All groups trained for six months and then returned to the lab to repeat the tests done at the beginning of the study.

Scientists found that the bodies and brains of many of the participants had changed. The walkers and dancers had increased their aerobic fitness, as predicted. More importantly, his white mass looked renewed. In the new MRIs, nerve fibers in certain parts of their brains appeared larger and any lesions had shrunk.

These desirable changes were more prevalent among hikers, who were also doing better on memory tests. The same did not happen with the dancers, in general.

Meanwhile, the white matter health of the non-aerobic control group members had declined after six months, with greater thinning, more axonal wear and tear and lower cognitive scores.

These findings hold great promise for those who exercise, said Dr. Burzynska. They tell us that white matter remains plastic and active no matter how old we are, and that a few brisk walks a week can be enough to polish the tissue and slow or stave off memory decline.

Of course, the brain changes were subtle and somewhat inconsistent. Burzynska and her colleagues had predicted, for example, that dancing would generate more white matter changes and cognitive improvements than walking, since dancing involves more learning and training. But walking proved more potent, suggesting that aerobic exercise itself is most important to white matter health.

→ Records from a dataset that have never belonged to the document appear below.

/-- The flag bits and the joint fields of an E-format word. -/
theorem flags_E (maj fn eng c c2 sc fl : Nat) (h1 : maj < 64) (h2 : fn < 4) (h3 : eng < 8) (h4 : c < 64) (h5 : c2 < 64)
    (h6 : sc < 8) (h7 : fl < 32) :
    fld (wE maj fn eng c c2 sc fl) 27 1 = fl % 2 ∧ fld (wE maj fn eng c c2 sc fl) 28 1 = fl / 2 % 2 ∧
      fld (wE maj fn eng c c2 sc fl) 29 1 = fl / 4 % 2 ∧ fld (wE maj fn eng c c2 sc fl) 30 1 = fl / 8 % 2 ∧
      fld (wE maj fn eng c c2 sc fl) 31 1 = fl / 16 ∧ fld (wE maj fn eng c c2 sc fl) 27 2 = fl % 4 ∧
      fld (wE maj fn eng c c2 sc fl) 30 2 = fl / 8 ∧ fld (wE maj fn eng c c2 sc fl) 29 3 = fl / 4 ∧
      fld (wE maj fn eng c c2 sc fl) 24 5 = sc + 8 * (fl % 4) ∧ fld (wE maj fn eng c c2 sc fl) 24 8 = sc + 8 * fl ∧
      fld (wE maj fn eng c c2 sc fl) 18 14 = c2 + 64 * sc + 512 * fl ∧
      fld (wE maj fn eng c c2 sc fl) 18 11 = c2 + 64 * sc + 512 * (fl % 4) := by
  unfold wE fld
  omega

/-- The fields of an S-format word. -/
theorem fields_S (maj sel d sub : Nat) (h1 : maj < 64) (h2 : sel < 32) (h3 : d < 64) (h4 : sub < 2 ^ 14) :
    wS maj sel d sub % 2 = 1 ∧ wS maj sel d sub < 2 ^ 32 ∧ fld (wS maj sel d sub) 1 6 = maj ∧
      fld (wS maj sel d sub) 7 5 = sel ∧ fld (wS maj sel d sub) 12 6 = d ∧ fld (wS maj sel d sub) 18 14 = sub := by
  unfold wS fld
  omega

/-- The fields of a K-format word. -/
theorem fields_K (maj imm : Nat) (h1 : maj < 64) (h2 : imm < 2 ^ 25) :
    wK maj imm % 2 = 1 ∧ wK maj imm < 2 ^ 32 ∧ fld (wK maj imm) 1 6 = maj ∧ fld (wK maj imm) 7 25 = imm := by
  unfold wK fld
  omega

/-- The fields of a trailer. -/
theorem fields_trl (m s y : Nat) (h1 : m < 64) (h2 : s < 2) (h3 : y < 2) :
    wTrl m s y % 2 = 1 ∧ wTrl m s y < 2 ^ 32 ∧ fld (wTrl m s y) 1 6 = 0x3F ∧ fld (wTrl m s y) 7 6 = m ∧
      fld (wTrl m s y) 13 1 = s ∧ fld (wTrl m s y) 14 1 = y ∧ fld (wTrl m s y) 15 17 = 0 := by
  unfold wTrl fld
  omega

/-- The fields of a 16-bit form. -/
theorem fields_H (op d s t : Nat) (h1 : op < 16) (h2 : d < 32) (h3 : s < 32) (h4 : t < 2) :
    wH op d s t % 2 = 0 ∧ wH op d s t < 2 ^ 16 ∧ fld (wH op d s t) 1 4 = op ∧ fld (wH op d s t) 5 5 = d ∧
      fld (wH op d s t) 10 5 = s ∧ fld (wH op d s t) 15 1 = t := by
  unfold wH fld
  omega

/-! ## Fields of the encoder's words, by shape -/

theorem fields_AluOp (maj fn : Nat) (h1 : maj < 64) (h2 : fn < 4) (f : AluOp) :
    f.enc maj fn % 2 = 1 ∧ f.enc maj fn < 2 ^ 32 ∧ fld (f.enc maj fn) 1 6 = maj ∧ fld (f.enc maj fn) 7 3 = f.t.code ∧
      fld (f.enc maj fn) 10 2 = fn ∧ fld (f.enc maj fn) 12 2 = f.w.code ∧ fld (f.enc maj fn) 14 6 = f.d.code ∧
      fld (f.enc maj fn) 20 6 = f.a.code ∧ fld (f.enc maj fn) 26 6 = f.b.code :=
  fields_T maj fn _ _ _ _ _ h1 h2 (intTy_code_lt _) (width_code_lt _) (dst_code_lt _) (opnd_code_lt _) (opnd_code_lt _)

theorem fields_AluUn (maj fn : Nat) (h1 : maj < 64) (h2 : fn < 4) (f : AluUn) :
    f.enc maj fn % 2 = 1 ∧ f.enc maj fn < 2 ^ 32 ∧ fld (f.enc maj fn) 1 6 = maj ∧ fld (f.enc maj fn) 7 3 = f.t.code ∧
      fld (f.enc maj fn) 10 2 = fn ∧ fld (f.enc maj fn) 12 2 = f.w.code ∧ fld (f.enc maj fn) 14 6 = f.d.code ∧
      fld (f.enc maj fn) 20 6 = f.a.code ∧ fld (f.enc maj fn) 26 6 = 0 :=
  fields_T maj fn _ _ _ _ _ h1 h2 (intTy_code_lt _) (width_code_lt _) (dst_code_lt _) (opnd_code_lt _) (by decide)

theorem fields_FltOp (maj fn : Nat) (h1 : maj < 64) (h2 : fn < 4) (f : FltOp) :
    f.enc maj fn % 2 = 1 ∧ f.enc maj fn < 2 ^ 32 ∧ fld (f.enc maj fn) 1 6 = maj ∧ fld (f.enc maj fn) 7 3 = f.t.code ∧
      fld (f.enc maj fn) 10 2 = fn ∧ fld (f.enc maj fn) 12 2 = f.w.code ∧ fld (f.enc maj fn) 14 6 = f.d.code ∧
      fld (f.enc maj fn) 20 6 = f.a.code ∧ fld (f.enc maj fn) 26 6 = f.b.code :=
  fields_T maj fn _ _ _ _ _ h1 h2 (Nat.lt_of_lt_of_le (fltTy_code_lt _) (by decide)) (width_code_lt _) (dst_code_lt _)
    (opnd_code_lt _) (opnd_code_lt _)

theorem fields_FltUn (maj fn : Nat) (h1 : maj < 64) (h2 : fn < 4) (f : FltUn) :
    f.enc maj fn % 2 = 1 ∧ f.enc maj fn < 2 ^ 32 ∧ fld (f.enc maj fn) 1 6 = maj ∧ fld (f.enc maj fn) 7 3 = f.t.code ∧
      fld (f.enc maj fn) 10 2 = fn ∧ fld (f.enc maj fn) 12 2 = f.w.code ∧ fld (f.enc maj fn) 14 6 = f.d.code ∧
      fld (f.enc maj fn) 20 6 = f.a.code ∧ fld (f.enc maj fn) 26 6 = 0 :=
  fields_T maj fn _ _ _ _ _ h1 h2 (Nat.lt_of_lt_of_le (fltTy_code_lt _) (by decide)) (width_code_lt _) (dst_code_lt _)
    (opnd_code_lt _) (by decide)

theorem fields_ShImm (fn : Nat) (h2 : fn < 4) (f : ShImm) :
    f.enc fn % 2 = 1 ∧ f.enc fn < 2 ^ 32 ∧ fld (f.enc fn) 1 6 = 0x0A ∧ fld (f.enc fn) 7 3 = f.t.code ∧
      fld (f.enc fn) 10 2 = fn ∧ fld (f.enc fn) 12 2 = f.w.code ∧ fld (f.enc fn) 14 6 = f.d.code ∧
      fld (f.enc fn) 20 6 = f.a.code ∧ fld (f.enc fn) 26 6 = f.imm.toNat :=
  fields_T _ fn _ _ _ _ _ (by decide) h2 (intTy_code_lt _) (width_code_lt _) (dst_code_lt _) (opnd_code_lt _)
    (BitVec.isLt _)

theorem fields_AluImm (maj : Nat) (h1 : maj < 64) (f : AluImm) :
    f.enc maj % 2 = 1 ∧ f.enc maj < 2 ^ 32 ∧ fld (f.enc maj) 1 6 = maj ∧ fld (f.enc maj) 7 3 = f.t.code ∧
      fld (f.enc maj) 10 6 = f.d.code ∧ fld (f.enc maj) 16 6 = f.a.code ∧ fld (f.enc maj) 22 10 = f.imm.toNat :=
  fields_I maj _ _ _ _ h1 (intTy_code_lt _) (dst_code_lt _) (opnd_code_lt _) (BitVec.isLt _)

theorem fields_LoadOp (maj : Nat) (h1 : maj < 64) (f : LoadOp) :
    f.enc maj % 2 = 1 ∧ f.enc maj < 2 ^ 32 ∧ fld (f.enc maj) 1 6 = maj ∧ fld (f.enc maj) 7 3 = f.t.code ∧
      fld (f.enc maj) 10 2 = f.ord.code ∧ fld (f.enc maj) 12 2 = f.w.code ∧ fld (f.enc maj) 14 6 = f.d.code ∧
      fld (f.enc maj) 20 6 = f.a.code ∧ fld (f.enc maj) 26 3 = f.scope.code ∧ fld (f.enc maj) 29 3 = f.imm.val ∧
      fld (f.enc maj) 12 14 = f.w.code + 4 * f.d.code + 256 * f.a.code :=
  fields_M maj _ _ _ _ _ _ _ h1 (intTy_code_lt _) (order_code_lt _) (width_code_lt _) (dst_code_lt _) (opnd_code_lt _)
    (scope_code_lt _) (by omega)

theorem fields_StoreOp (maj : Nat) (h1 : maj < 64) (f : StoreOp) :
    f.enc maj % 2 = 1 ∧ f.enc maj < 2 ^ 32 ∧ fld (f.enc maj) 1 6 = maj ∧ fld (f.enc maj) 7 3 = f.t.code ∧
      fld (f.enc maj) 10 2 = f.ord.code ∧ fld (f.enc maj) 12 2 = f.w.code ∧ fld (f.enc maj) 14 6 = f.d.code ∧
      fld (f.enc maj) 20 6 = f.a.code ∧ fld (f.enc maj) 26 3 = f.scope.code ∧ fld (f.enc maj) 29 3 = f.imm.val ∧
      fld (f.enc maj) 12 14 = f.w.code + 4 * f.d.code + 256 * f.a.code :=
  fields_M maj _ _ _ _ _ _ _ h1 (intTy_code_lt _) (order_code_lt _) (width_code_lt _) (opnd_code_lt _) (opnd_code_lt _)
    (scope_code_lt _) (by omega)

/-! ## Streams of halfwords -/

/-- A 32-bit word at the head of a stream. -/
theorem decode_wide (w : Nat) (rest : List (BitVec 16)) (h : w % 2 = 1) (hw : w < 2 ^ 32) :
    decode (wordHalves w ++ rest) = (checked (decode32 w)).map (·, rest) := by
  have e : (BitVec.ofNat 16 w).toNat + 2 ^ 16 * (BitVec.ofNat 16 (w / 2 ^ 16)).toNat = w := by
    simp only [BitVec.toNat_ofNat]; omega
  have o : (BitVec.ofNat 16 w).toNat % 2 = 1 := by simp only [BitVec.toNat_ofNat]; omega
  simp only [wordHalves, h, if_pos, List.cons_append, List.nil_append, decode, o, e]

/-- A halfword at the head of a stream. -/
theorem decode_short (w : Nat) (rest : List (BitVec 16)) (h : w % 2 = 0) (hw : w < 2 ^ 16) :
    decode (wordHalves w ++ rest) = (checked (decode16 w)).map (·, rest) := by
  have e : (BitVec.ofNat 16 w).toNat = w := by simp only [BitVec.toNat_ofNat]; omega
  have o : ¬ w % 2 = 1 := by omega
  simp only [wordHalves, o, if_neg, not_false_eq_true, List.cons_append, List.nil_append, decode, e]

/-- What the checks let through. -/
theorem checked_some (i : Instr) (h : i.wf = true) : checked (some i) = some i := by simp [checked, h]

/-- A 32-bit instruction reads back when its word decodes to it. -/
theorem read_back_wide {w : Nat} {i : Instr} (ho : w % 2 = 1) (hb : w < 2 ^ 32) (hd : decode32 w = some i)
    (hw : i.wf = true) (rest : List (BitVec 16)) : decode (wordHalves w ++ rest) = some (i, rest) := by
  rw [decode_wide w rest ho hb, hd, checked_some i hw]; rfl

/-- A 16-bit instruction reads back when its halfword decodes to it. -/
theorem read_back_short {w : Nat} {i : Instr} (ho : w % 2 = 0) (hb : w < 2 ^ 16) (hd : decode16 w = some i)
    (hw : i.wf = true) (rest : List (BitVec 16)) : decode (wordHalves w ++ rest) = some (i, rest) := by
  rw [decode_short w rest ho hb, hd, checked_some i hw]; rfl

end Sys2Proof.Laws
end

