theorem Encoding.join : Encoding.Statement (.join) := fun h rest => by
  have F := fields_T 0x18 0 0 0 0 0 0 (by decide) (by decide) (by decide) (by decide) (by decide) (by decide) (by decide)
  have G := wide_T 0x18 0 0 0 0 0 0 (by decide) (by decide) (by decide) (by decide) (by decide) (by decide)
  refine read_back_wide (w := wT 0x18 0 0 0 0 0 0) F.1 F.2.1 ?_ h rest
  simp [decode32, decCtl, plainT, F, G]

theorem Encoding.jmpr (a : Opnd) : Encoding.Statement (.jmpr a) := fun h rest => by
  have F := fields_T 0x18 1 0 0 0 a.code 0 (by decide) (by decide) (by decide) (by decide) (by decide) (opnd_code_lt _) (by decide)
  refine read_back_wide (w := wT 0x18 1 0 0 0 a.code 0) F.1 F.2.1 ?_ h rest
  simp [decode32, decCtl, plainT, F]

theorem Encoding.exit : Encoding.Statement (.exit) := fun h rest => by
  have F := fields_T 0x18 2 0 0 0 0 0 (by decide) (by decide) (by decide) (by decide) (by decide) (by decide) (by decide)
  have G := wide_T 0x18 2 0 0 0 0 0 (by decide) (by decide) (by decide) (by decide) (by decide) (by decide)
  refine read_back_wide (w := wT 0x18 2 0 0 0 0 0) F.1 F.2.1 ?_ h rest
  simp [decode32, decCtl, plainT, F, G]

theorem Encoding.callr (a : Opnd) : Encoding.Statement (.callr a) := fun h rest => by
  have F := fields_T 0x18 3 0 0 0 a.code 0 (by decide) (by decide) (by decide) (by decide) (by decide) (opnd_code_lt _) (by decide)
  refine read_back_wide (w := wT 0x18 3 0 0 0 a.code 0) F.1 F.2.1 ?_ h rest
  simp [decode32, decCtl, plainT, F]

theorem Encoding.mskrd (d : Dst) (sel : MskSel) : Encoding.Statement (.mskrd d sel) := fun h rest => by
  have F := fields_T 0x19 0 0 0 d.code 0 (0x38 + sel.code) (by decide) (by decide) (by decide) (by decide) (dst_code_lt _) (by decide) (by have := mskSel_code_lt sel; omega)
  refine read_back_wide (w := wT 0x19 0 0 0 d.code 0 (0x38 + sel.code)) F.1 F.2.1 ?_ h rest
  simp [decode32, decCtl, plainT, F]

theorem Encoding.mskwr (a : Opnd) : Encoding.Statement (.mskwr a) := fun h rest => by
  have F := fields_T 0x19 1 0 0 0 a.code 0 (by decide) (by decide) (by decide) (by decide) (by decide) (opnd_code_lt _) (by decide)
  refine read_back_wide (w := wT 0x19 1 0 0 0 a.code 0) F.1 F.2.1 ?_ h rest
  simp [decode32, decCtl, plainT, F]

theorem Encoding.mskand (a : Opnd) : Encoding.Statement (.mskand a) := fun h rest => by
  have F := fields_T 0x19 2 0 0 0 a.code 0 (by decide) (by decide) (by decide) (by decide) (by decide) (opnd_code_lt _) (by decide)
  refine read_back_wide (w := wT 0x19 2 0 0 0 a.code 0) F.1 F.2.1 ?_ h rest
  simp [decode32, decCtl, plainT, F]

theorem Encoding.fadd (f : FltOp) : Encoding.Statement (.fadd f) := fun h rest => by
  have F := fields_FltOp 0x1A 0 (by decide) (by decide) f
  exact read_back_wide F.1 F.2.1 (by simp [decode32, decFloat, decFlt, F]) h rest

theorem Encoding.fsub (f : FltOp) : Encoding.Statement (.fsub f) := fun h rest => by
  have F := fields_FltOp 0x1A 1 (by decide) (by decide) f
  exact read_back_wide F.1 F.2.1 (by simp [decode32, decFloat, decFlt, F]) h rest

theorem Encoding.fmul (f : FltOp) : Encoding.Statement (.fmul f) := fun h rest => by
  have F := fields_FltOp 0x1A 2 (by decide) (by decide) f
  exact read_back_wide F.1 F.2.1 (by simp [decode32, decFloat, decFlt, F]) h rest

theorem Encoding.ffma (f : FltOp) : Encoding.Statement (.ffma f) := fun h rest => by
  have F := fields_FltOp 0x1A 3 (by decide) (by decide) f
  exact read_back_wide F.1 F.2.1 (by simp [decode32, decFloat, decFlt, F]) h rest

theorem Encoding.fmin (f : FltOp) : Encoding.Statement (.fmin f) := fun h rest => by
  have F := fields_FltOp 0x1B 0 (by decide) (by decide) f
  exact read_back_wide F.1 F.2.1 (by simp [decode32, decFloat, decFlt, F]) h rest

theorem Encoding.fmax (f : FltOp) : Encoding.Statement (.fmax f) := fun h rest => by
  have F := fields_FltOp 0x1B 1 (by decide) (by decide) f
  exact read_back_wide F.1 F.2.1 (by simp [decode32, decFloat, decFlt, F]) h rest

theorem Encoding.fabs (f : FltUn) : Encoding.Statement (.fabs f) := fun h rest => by
  have F := fields_FltUn 0x1B 2 (by decide) (by decide) f
  exact read_back_wide F.1 F.2.1 (by simp [decode32, decFloat, decFltUn, F]) h rest

theorem Encoding.fneg (f : FltUn) : Encoding.Statement (.fneg f) := fun h rest => by
  have F := fields_FltUn 0x1B 3 (by decide) (by decide) f
  exact read_back_wide F.1 F.2.1 (by simp [decode32, decFloat, decFltUn, F]) h rest

theorem Encoding.frcp (f : FltUn) : Encoding.Statement (.frcp f) := fun h rest => by
  have F := fields_FltUn 0x1C 0 (by decide) (by decide) f
  exact read_back_wide F.1 F.2.1 (by simp [decode32, decFloat, decFltUn, F]) h rest

theorem Encoding.frsq (f : FltUn) : Encoding.Statement (.frsq f) := fun h rest => by
  have F := fields_FltUn 0x1C 1 (by decide) (by decide) f
  exact read_back_wide F.1 F.2.1 (by simp [decode32, decFloat, decFltUn, F]) h rest

theorem Encoding.fsqrt (f : FltUn) : Encoding.Statement (.fsqrt f) := fun h rest => by
  have F := fields_FltUn 0x1C 2 (by decide) (by decide) f
  exact read_back_wide F.1 F.2.1 (by simp [decode32, decFloat, decFltUn, F]) h rest

theorem Encoding.fexp2 (f : FltUn) : Encoding.Statement (.fexp2 f) := fun h rest => by
  have F := fields_FltUn 0x1C 3 (by decide) (by decide) f
  exact read_back_wide F.1 F.2.1 (by simp [decode32, decFloat, decFltUn, F]) h rest

theorem Encoding.flog2 (f : FltUn) : Encoding.Statement (.flog2 f) := fun h rest => by
  have F := fields_FltUn 0x1D 0 (by decide) (by decide) f
  exact read_back_wide F.1 F.2.1 (by simp [decode32, decFloat, decFltUn, F]) h rest

theorem Encoding.fsin (f : FltUn) : Encoding.Statement (.fsin f) := fun h rest => by
  have F := fields_FltUn 0x1D 1 (by decide) (by decide) f
  exact read_back_wide F.1 F.2.1 (by simp [decode32, decFloat, decFltUn, F]) h rest

theorem Encoding.fcos (f : FltUn) : Encoding.Statement (.fcos f) := fun h rest => by
  have F := fields_FltUn 0x1D 2 (by decide) (by decide) f
  exact read_back_wide F.1 F.2.1 (by simp [decode32, decFloat, decFltUn, F]) h rest

theorem Encoding.frnd (f : FltUn) : Encoding.Statement (.frnd f) := fun h rest => by
  have F := fields_FltUn 0x1D 3 (by decide) (by decide) f
  exact read_back_wide F.1 F.2.1 (by simp [decode32, decFloat, decFltUn, F]) h rest

theorem Encoding.fseteq (f : FltOp) : Encoding.Statement (.fseteq f) := fun h rest => by
  have F := fields_FltOp 0x1E 0 (by decide) (by decide) f
  exact read_back_wide F.1 F.2.1 (by simp [decode32, decFloat, decFlt, F]) h rest

theorem Encoding.fsetne (f : FltOp) : Encoding.Statement (.fsetne f) := fun h rest => by
  have F := fields_FltOp 0x1E 1 (by decide) (by decide) f
  exact read_back_wide F.1 F.2.1 (by simp [decode32, decFloat, decFlt, F]) h rest

theorem Encoding.fsetlt (f : FltOp) : Encoding.Statement (.fsetlt f) := fun h rest => by
  have F := fields_FltOp 0x1E 2 (by decide) (by decide) f
  exact read_back_wide F.1 F.2.1 (by simp [decode32, decFloat, decFlt, F]) h rest

theorem Encoding.fsetle (f : FltOp) : Encoding.Statement (.fsetle f) := fun h rest => by
  have F := fields_FltOp 0x1E 3 (by decide) (by decide) f
  exact read_back_wide F.1 F.2.1 (by simp [decode32, decFloat, decFlt, F]) h rest

theorem Encoding.fsetgt (f : FltOp) : Encoding.Statement (.fsetgt f) := fun h rest => by
  have F := fields_FltOp 0x1F 0 (by decide) (by decide) f
  exact read_back_wide F.1 F.2.1 (by simp [decode32, decFloat, decFlt, F]) h rest

theorem Encoding.fsetge (f : FltOp) : Encoding.Statement (.fsetge f) := fun h rest => by
  have F := fields_FltOp 0x1F 1 (by decide) (by decide) f
  exact read_back_wide F.1 F.2.1 (by simp [decode32, decFloat, decFlt, F]) h rest

theorem Encoding.fsetun (f : FltOp) : Encoding.Statement (.fsetun f) := fun h rest => by
  have F := fields_FltOp 0x1F 2 (by decide) (by decide) f
  exact read_back_wide F.1 F.2.1 (by simp [decode32, decFloat, decFlt, F]) h rest

theorem Encoding.fclass (f : FltUn) : Encoding.Statement (.fclass f) := fun h rest => by
  have F := fields_FltUn 0x1F 3 (by decide) (by decide) f
  exact read_back_wide F.1 F.2.1 (by simp [decode32, decFloat, decFltUn, F]) h rest

theorem Encoding.cvt (f : CvtOp) : Encoding.Statement (.cvt f) := fun h rest => by
  have F := fields_T 0x20 f.rm.code f.dst.ty f.w.code f.d.code f.a.code (f.src.code + 16 * bit f.dst.isFlt + 32 * bit f.sat) (by decide) (rmode_code_lt _) (numTy_ty_lt _) (width_code_lt _) (dst_code_lt _) (opnd_code_lt _) (by have := bit_lt f.dst.isFlt; have := bit_lt f.sat; have := numTy_code_lt f.src; omega)
  refine read_back_wide (w := wT 0x20 f.rm.code f.dst.ty f.w.code f.d.code f.a.code (f.src.code + 16 * bit f.dst.isFlt + 32 * bit f.sat)) F.1 F.2.1 ?_ h rest
  have B := top_T (wT 0x20 f.rm.code f.dst.ty f.w.code f.d.code f.a.code (f.src.code + 16 * bit f.dst.isFlt + 32 * bit f.sat)) (f.src.code + 16 * bit f.dst.isFlt + 32 * bit f.sat) F.2.2.2.2.2.2.2.2
  have := numTy_code_lt f.src
  have b1 : (f.src.code + 16 * bit f.dst.isFlt + 32 * bit f.sat) % 16 = f.src.code := by omega
  have b2 : (f.src.code + 16 * bit f.dst.isFlt + 32 * bit f.sat) / 16 % 2 = bit f.dst.isFlt := by have := bit_lt f.dst.isFlt; omega
  have b3 : (f.src.code + 16 * bit f.dst.isFlt + 32 * bit f.sat) / 32 = bit f.sat := by have := bit_lt f.dst.isFlt; omega
  rw [b1, b2, b3] at B
  simp [decode32, decFloat, decCvt, F, B]

theorem Encoding.sepk (f : SeOp) : Encoding.Statement (.sepk f) := fun h rest => by
  have F := fields_T 0x21 0 6 0 f.d.code f.a.code (0x38 + f.m.code) (by decide) (by decide) (by decide) (by decide) (dst_code_lt _) (opnd_code_lt _) (by have := seFmt_code_lt f.m; omega)
  refine read_back_wide (w := wT 0x21 0 6 0 f.d.code f.a.code (0x38 + f.m.code)) F.1 F.2.1 ?_ h rest
  simp [decode32, decFloat, decSe, F]

theorem Encoding.seunpk (f : SeOp) : Encoding.Statement (.seunpk f) := fun h rest => by
  have F := fields_T 0x21 1 6 0 f.d.code f.a.code (0x38 + f.m.code) (by decide) (by decide) (by decide) (by decide) (dst_code_lt _) (opnd_code_lt _) (by have := seFmt_code_lt f.m; omega)
  refine read_back_wide (w := wT 0x21 1 6 0 f.d.code f.a.code (0x38 + f.m.code)) F.1 F.2.1 ?_ h rest
  simp [decode32, decFloat, decSe, F]
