-- ==== Sys2Proof/Laws/WfEnergy.lean ====
section
/-! SUPPORT. The operations of Machine/Energy.lean keep every memory in canonical form. -/

set_option Elab.async false

namespace Sys2Proof.Laws

open Sys2Proof Sys2Proof.Machine

@[simp] theorem addEnergy_wf (s : State) (ctx ctr pj : Nat) (h : s.memWf = true) :
    State.memWf (addEnergy s ctx ctr pj) = true := by
  unfold addEnergy
  repeat' (first | assumption)

@[simp] theorem chargeCtx_wf (s : State) (ctx pj : Nat) (h : s.memWf = true) :
    State.memWf (chargeCtx s ctx pj) = true := by
  unfold chargeCtx
  repeat' (first | assumption | split | dsimp only)

@[simp] theorem charge_wf (s : State) (core ctx pj : Nat) (h : s.memWf = true) :
    State.memWf (charge s core ctx pj) = true := by
  unfold charge
  repeat' (first | (solve | simp (maxDischargeDepth := 12) [*]) | split)

@[simp] theorem chargeBytes_wf (s : State) (ctx slice hbm ddr boundary port : Nat) (h : s.memWf = true) :
    State.memWf (chargeBytes s ctx slice hbm ddr boundary port) = true := by
  unfold chargeBytes
  repeat' (first | (simp (maxDischargeDepth := 12) [*]; done))

@[simp] theorem chargeCores_wf (s : State) (ctx a b n : Nat) (ring : Bool) (h : s.memWf = true) :
    State.memWf (chargeCores s ctx a b n ring) = true := by
  unfold chargeCores
  repeat' (first | (simp (maxDischargeDepth := 12) [*]; done) | split)

@[simp] theorem chargeHome_wf (s : State) (ctx : Nat) (d : Option Nat) (pa n : Nat) (thru copy : Bool) (h : s.memWf = true) :
    State.memWf (chargeHome s ctx d pa n thru copy) = true := by
  unfold chargeHome
  repeat' (first | (simp (maxDischargeDepth := 12) [*]; done) | split)

@[simp] theorem chargeOut_wf (s : State) (ctx pa n : Nat) (h : s.memWf = true) :
    State.memWf (chargeOut s ctx pa n) = true := by
  unfold chargeOut
  repeat' (first | (simp (maxDischargeDepth := 12) [*]; done) | split)

@[simp] theorem chargeMicro_wf (s : State) (ctx d va n : Nat) (k : AccKind) (h : s.memWf = true) :
    State.memWf (chargeMicro s ctx d va n k) = true := by
  unfold chargeMicro
  exact chargeCtx_wf _ _ _ h

@[simp] theorem chargeRange_wf (s : State) (ctx : Nat) (d : Option Nat) (pa n : Nat) (thru : Bool) (h : s.memWf = true) :
    State.memWf (chargeRange s ctx d pa n thru) = true := by
  unfold chargeRange
  repeat' (first
    | (simp (maxDischargeDepth := 12) [*]; done) | with_reducible apply foldl_wf | with_reducible intro _ | dsimp only | split)

@[simp] theorem chargeAt_wf (s : State) (ctx : Nat) (d : Option Nat) (pa n : Nat) (thru : Bool) (h : s.memWf = true) :
    State.memWf (chargeAt s ctx d pa n thru) = true := by
  unfold chargeAt
  split <;> simp [h]

@[simp] theorem homeServes_wf (s : State) (ctx d pa n : Nat) (thru copy : Bool) (h : s.memWf = true) :
    State.memWf (homeServes s ctx d pa n thru copy) = true := by
  unfold homeServes
  repeat' (first | (simp (maxDischargeDepth := 12) [*]; done) | split)

end Sys2Proof.Laws
end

“The dancers spent time in each session watching the instructors, not moving too much,” Burzynska said. “That must have affected your results.”

Participants in the study were over 60, were inactive, and had only exercised for six months. It remains unclear whether the brains of younger, fitter people would also benefit, or whether longer-term aerobic exercise could result in greater improvements in memory and thinking. But for now, says Burzynska, the results already constitute “a compelling argument for people to get up and move.” For the sake of your white mass.